[Records excerpted from a collection]
++++++
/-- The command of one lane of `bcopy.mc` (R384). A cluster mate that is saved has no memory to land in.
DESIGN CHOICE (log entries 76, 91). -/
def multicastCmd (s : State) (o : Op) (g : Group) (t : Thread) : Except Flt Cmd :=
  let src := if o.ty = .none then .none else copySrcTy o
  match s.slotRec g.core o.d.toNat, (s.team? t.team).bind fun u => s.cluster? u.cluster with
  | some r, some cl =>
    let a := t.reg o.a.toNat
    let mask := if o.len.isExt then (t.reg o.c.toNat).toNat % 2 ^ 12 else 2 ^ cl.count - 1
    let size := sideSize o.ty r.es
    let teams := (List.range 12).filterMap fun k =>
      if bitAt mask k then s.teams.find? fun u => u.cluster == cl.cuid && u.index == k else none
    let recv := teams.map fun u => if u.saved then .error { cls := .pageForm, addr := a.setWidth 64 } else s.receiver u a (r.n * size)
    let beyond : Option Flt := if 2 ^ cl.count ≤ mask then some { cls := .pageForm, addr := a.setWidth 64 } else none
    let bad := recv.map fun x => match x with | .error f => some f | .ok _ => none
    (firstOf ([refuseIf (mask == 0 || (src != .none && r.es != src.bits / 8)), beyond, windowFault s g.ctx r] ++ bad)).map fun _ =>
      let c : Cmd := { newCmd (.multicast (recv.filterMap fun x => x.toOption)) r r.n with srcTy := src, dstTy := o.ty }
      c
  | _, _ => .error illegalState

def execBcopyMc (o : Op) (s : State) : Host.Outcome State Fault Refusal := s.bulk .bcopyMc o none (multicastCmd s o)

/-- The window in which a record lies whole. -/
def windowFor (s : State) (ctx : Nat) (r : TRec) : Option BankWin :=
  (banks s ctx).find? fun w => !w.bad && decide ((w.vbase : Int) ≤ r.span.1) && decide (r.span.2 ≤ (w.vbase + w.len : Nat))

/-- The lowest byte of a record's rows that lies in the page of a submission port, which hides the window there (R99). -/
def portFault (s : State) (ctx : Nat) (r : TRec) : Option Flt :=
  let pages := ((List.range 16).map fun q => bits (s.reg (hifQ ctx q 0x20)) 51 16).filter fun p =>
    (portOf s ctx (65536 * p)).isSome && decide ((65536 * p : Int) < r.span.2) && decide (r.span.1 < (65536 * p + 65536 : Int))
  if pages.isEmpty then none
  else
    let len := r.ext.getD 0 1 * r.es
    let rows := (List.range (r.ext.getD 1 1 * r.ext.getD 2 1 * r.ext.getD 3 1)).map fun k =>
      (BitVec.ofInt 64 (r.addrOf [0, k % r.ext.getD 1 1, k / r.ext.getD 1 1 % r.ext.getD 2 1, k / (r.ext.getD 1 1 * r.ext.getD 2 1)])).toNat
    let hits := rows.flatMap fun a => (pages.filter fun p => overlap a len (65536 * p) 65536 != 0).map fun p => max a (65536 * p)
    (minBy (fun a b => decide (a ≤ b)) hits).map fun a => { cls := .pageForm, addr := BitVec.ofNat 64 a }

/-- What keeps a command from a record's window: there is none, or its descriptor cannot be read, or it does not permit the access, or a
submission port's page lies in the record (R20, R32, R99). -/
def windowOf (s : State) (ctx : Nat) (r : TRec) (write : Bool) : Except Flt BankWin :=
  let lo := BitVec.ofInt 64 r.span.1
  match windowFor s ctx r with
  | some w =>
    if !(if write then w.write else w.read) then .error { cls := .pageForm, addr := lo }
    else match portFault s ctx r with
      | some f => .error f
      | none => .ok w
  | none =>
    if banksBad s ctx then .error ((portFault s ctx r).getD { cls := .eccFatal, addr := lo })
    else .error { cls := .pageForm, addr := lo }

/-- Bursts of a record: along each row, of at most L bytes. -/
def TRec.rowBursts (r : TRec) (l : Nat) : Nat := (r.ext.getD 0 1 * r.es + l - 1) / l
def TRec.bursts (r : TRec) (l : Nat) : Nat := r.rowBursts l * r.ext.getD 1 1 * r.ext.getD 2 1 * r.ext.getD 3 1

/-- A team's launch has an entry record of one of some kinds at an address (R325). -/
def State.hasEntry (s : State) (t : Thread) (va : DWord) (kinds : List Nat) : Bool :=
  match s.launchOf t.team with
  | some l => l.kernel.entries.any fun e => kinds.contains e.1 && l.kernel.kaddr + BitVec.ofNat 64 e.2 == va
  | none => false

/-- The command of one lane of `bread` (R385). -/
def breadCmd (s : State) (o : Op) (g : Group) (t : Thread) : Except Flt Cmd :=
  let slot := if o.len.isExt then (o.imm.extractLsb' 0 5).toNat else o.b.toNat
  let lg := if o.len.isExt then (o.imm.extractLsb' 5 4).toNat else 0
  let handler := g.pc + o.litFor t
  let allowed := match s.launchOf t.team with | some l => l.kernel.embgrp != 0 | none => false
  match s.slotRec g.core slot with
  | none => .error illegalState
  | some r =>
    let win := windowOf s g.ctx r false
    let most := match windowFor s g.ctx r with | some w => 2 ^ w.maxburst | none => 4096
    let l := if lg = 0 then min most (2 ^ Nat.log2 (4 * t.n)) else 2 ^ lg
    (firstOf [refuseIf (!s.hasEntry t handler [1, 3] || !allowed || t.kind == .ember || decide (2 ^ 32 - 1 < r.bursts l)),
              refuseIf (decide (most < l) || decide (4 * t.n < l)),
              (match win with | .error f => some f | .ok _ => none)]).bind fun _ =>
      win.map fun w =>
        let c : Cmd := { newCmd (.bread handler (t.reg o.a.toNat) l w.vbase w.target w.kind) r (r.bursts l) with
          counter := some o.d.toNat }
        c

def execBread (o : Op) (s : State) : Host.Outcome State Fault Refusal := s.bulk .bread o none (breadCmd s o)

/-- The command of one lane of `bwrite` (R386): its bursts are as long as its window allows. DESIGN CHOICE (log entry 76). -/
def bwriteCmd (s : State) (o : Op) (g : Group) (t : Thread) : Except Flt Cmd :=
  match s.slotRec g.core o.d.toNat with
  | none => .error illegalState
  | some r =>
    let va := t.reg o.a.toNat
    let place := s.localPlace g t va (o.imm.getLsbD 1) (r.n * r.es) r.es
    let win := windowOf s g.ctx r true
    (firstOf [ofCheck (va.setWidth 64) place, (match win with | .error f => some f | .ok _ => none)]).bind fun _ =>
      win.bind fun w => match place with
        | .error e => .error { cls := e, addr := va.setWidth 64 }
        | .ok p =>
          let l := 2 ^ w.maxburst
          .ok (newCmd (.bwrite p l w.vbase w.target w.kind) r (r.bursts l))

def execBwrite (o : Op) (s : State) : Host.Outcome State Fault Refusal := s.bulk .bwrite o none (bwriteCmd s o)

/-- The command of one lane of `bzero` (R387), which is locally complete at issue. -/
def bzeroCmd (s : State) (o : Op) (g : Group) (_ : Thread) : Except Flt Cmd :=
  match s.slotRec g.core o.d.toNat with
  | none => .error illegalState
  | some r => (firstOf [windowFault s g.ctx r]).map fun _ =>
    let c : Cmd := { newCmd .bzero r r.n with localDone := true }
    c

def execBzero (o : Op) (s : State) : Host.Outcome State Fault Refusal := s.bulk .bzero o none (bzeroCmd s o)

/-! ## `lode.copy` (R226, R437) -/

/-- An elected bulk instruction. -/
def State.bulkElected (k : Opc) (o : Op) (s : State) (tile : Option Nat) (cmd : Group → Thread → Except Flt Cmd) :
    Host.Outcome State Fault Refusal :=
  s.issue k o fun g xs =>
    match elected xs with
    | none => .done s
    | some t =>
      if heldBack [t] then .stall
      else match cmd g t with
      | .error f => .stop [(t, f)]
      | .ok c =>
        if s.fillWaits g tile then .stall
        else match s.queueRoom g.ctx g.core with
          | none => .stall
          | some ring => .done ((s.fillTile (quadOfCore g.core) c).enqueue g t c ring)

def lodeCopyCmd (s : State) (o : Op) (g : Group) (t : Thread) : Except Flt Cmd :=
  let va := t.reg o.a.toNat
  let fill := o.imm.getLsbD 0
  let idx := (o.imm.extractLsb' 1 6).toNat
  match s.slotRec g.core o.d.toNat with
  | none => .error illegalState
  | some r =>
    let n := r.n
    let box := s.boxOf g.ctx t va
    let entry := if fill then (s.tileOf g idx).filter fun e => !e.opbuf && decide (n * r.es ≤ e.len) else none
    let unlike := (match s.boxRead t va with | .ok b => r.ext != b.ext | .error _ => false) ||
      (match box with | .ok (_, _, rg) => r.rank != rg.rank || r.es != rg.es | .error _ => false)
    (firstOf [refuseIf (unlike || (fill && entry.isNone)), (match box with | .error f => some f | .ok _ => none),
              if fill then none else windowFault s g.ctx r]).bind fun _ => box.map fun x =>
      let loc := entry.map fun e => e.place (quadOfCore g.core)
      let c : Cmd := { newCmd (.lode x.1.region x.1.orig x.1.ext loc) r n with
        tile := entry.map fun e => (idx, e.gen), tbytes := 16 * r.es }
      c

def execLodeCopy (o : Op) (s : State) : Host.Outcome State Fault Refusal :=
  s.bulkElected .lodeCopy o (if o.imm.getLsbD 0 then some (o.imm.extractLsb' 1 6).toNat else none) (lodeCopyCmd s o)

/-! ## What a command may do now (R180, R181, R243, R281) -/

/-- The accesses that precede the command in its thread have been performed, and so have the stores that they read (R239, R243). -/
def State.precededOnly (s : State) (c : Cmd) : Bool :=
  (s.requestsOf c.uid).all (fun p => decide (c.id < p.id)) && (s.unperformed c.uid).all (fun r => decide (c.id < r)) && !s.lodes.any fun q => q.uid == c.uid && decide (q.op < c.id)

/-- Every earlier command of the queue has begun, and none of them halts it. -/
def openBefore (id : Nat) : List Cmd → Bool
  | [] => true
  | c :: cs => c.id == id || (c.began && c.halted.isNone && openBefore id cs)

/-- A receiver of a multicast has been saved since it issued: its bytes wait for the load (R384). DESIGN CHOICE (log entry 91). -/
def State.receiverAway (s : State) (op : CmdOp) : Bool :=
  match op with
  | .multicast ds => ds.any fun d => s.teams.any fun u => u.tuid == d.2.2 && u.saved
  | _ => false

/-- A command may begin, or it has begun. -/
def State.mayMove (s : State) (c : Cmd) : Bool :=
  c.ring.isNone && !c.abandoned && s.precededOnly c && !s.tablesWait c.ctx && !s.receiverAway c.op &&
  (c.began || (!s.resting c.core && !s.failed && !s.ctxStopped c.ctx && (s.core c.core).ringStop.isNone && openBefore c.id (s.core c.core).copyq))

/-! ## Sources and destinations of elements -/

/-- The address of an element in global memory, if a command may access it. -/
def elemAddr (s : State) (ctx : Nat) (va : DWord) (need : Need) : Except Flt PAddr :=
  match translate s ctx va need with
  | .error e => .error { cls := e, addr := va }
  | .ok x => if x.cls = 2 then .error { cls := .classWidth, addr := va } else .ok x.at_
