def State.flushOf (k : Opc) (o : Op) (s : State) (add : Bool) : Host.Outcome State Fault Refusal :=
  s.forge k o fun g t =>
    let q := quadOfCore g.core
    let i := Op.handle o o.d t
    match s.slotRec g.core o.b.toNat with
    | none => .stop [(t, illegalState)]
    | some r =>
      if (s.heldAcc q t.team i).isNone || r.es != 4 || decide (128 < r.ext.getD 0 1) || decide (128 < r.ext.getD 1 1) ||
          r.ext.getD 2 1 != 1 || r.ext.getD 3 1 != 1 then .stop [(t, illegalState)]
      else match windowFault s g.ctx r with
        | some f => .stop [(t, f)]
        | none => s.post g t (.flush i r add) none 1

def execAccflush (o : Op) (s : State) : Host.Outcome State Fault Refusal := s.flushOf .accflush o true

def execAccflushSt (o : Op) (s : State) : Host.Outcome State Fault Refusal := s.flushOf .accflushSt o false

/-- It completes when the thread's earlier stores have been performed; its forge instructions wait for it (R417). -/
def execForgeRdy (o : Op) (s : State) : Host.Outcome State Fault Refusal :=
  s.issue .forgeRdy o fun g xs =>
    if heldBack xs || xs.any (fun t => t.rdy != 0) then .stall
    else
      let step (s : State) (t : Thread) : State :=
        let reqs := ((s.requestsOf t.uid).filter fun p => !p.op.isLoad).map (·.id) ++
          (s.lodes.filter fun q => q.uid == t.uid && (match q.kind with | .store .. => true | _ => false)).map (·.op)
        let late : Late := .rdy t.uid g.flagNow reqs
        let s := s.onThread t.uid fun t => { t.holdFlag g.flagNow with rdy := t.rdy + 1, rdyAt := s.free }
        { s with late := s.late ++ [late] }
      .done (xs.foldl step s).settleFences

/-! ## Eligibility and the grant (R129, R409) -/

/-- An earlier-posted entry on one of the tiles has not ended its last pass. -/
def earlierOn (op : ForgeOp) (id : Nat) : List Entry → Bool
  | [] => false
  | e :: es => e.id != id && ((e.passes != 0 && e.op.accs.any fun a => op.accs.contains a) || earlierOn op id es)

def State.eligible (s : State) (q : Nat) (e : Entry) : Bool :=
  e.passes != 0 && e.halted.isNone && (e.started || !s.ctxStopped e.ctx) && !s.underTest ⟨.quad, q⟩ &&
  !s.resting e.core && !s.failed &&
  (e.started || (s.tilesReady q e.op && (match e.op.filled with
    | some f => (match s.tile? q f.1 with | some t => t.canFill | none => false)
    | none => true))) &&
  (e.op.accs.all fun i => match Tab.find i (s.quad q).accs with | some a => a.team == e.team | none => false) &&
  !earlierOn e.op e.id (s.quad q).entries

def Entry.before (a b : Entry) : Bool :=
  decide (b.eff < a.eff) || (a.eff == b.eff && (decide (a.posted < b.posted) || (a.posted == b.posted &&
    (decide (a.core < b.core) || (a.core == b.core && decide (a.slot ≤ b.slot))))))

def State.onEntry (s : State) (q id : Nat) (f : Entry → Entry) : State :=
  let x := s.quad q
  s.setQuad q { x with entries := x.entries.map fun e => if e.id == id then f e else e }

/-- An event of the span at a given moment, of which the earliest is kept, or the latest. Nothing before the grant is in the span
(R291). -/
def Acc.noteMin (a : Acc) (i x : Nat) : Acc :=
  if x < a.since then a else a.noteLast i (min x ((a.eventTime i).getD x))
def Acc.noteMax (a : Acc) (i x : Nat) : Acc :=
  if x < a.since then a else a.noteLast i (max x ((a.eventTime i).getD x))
++++++
## EXERCISE INSTRUCTIONS
Looking at the records above, return exactly the lines from the line with "none => .ok w" to the line with "let win := windowOf s g.ctx r false", both ends included.

## RESPONSE AREA
      | none => .ok w
  | none =>
    if banksBad s ctx then .error ((portFault s ctx r).getD { cls := .eccFatal, addr := lo })
    else .error { cls := .pageForm, addr := lo }

/-- Bursts of a record: along each row, of at most L bytes. -/
def TRec.rowBursts (r : TRec) (l : Nat) : Nat := (r.ext.getD 0 1 * r.es + l - 1) / l
def TRec.bursts (r : TRec) (l : Nat) : Nat := r.rowBursts l * r.ext.getD 1 1 * r.ext.getD 2 1 * r.ext.getD 3 1

/-- A team's launch has an entry record of one of some kinds at an address (R325). -/
def State.hasEntry (s : State) (t : Thread) (va : DWord) (kinds : List Nat) : Bool :=
  match s.launchOf t.team with
  | some l => l.kernel.entries.any fun e => kinds.contains e.1 && l.kernel.kaddr + BitVec.ofNat 64 e.2 == va
  | none => false

/-- The command of one lane of `bread` (R385). -/
def breadCmd (s : State) (o : Op) (g : Group) (t : Thread) : Except Flt Cmd :=
  let slot := if o.len.isExt then (o.imm.extractLsb' 0 5).toNat else o.b.toNat
  let lg := if o.len.isExt then (o.imm.extractLsb' 5 4).toNat else 0
  let handler := g.pc + o.litFor t
  let allowed := match s.launchOf t.team with | some l => l.kernel.embgrp != 0 | none => false
  match s.slotRec g.core slot with
  | none => .error illegalState
  | some r =>
    let win := windowOf s g.ctx r false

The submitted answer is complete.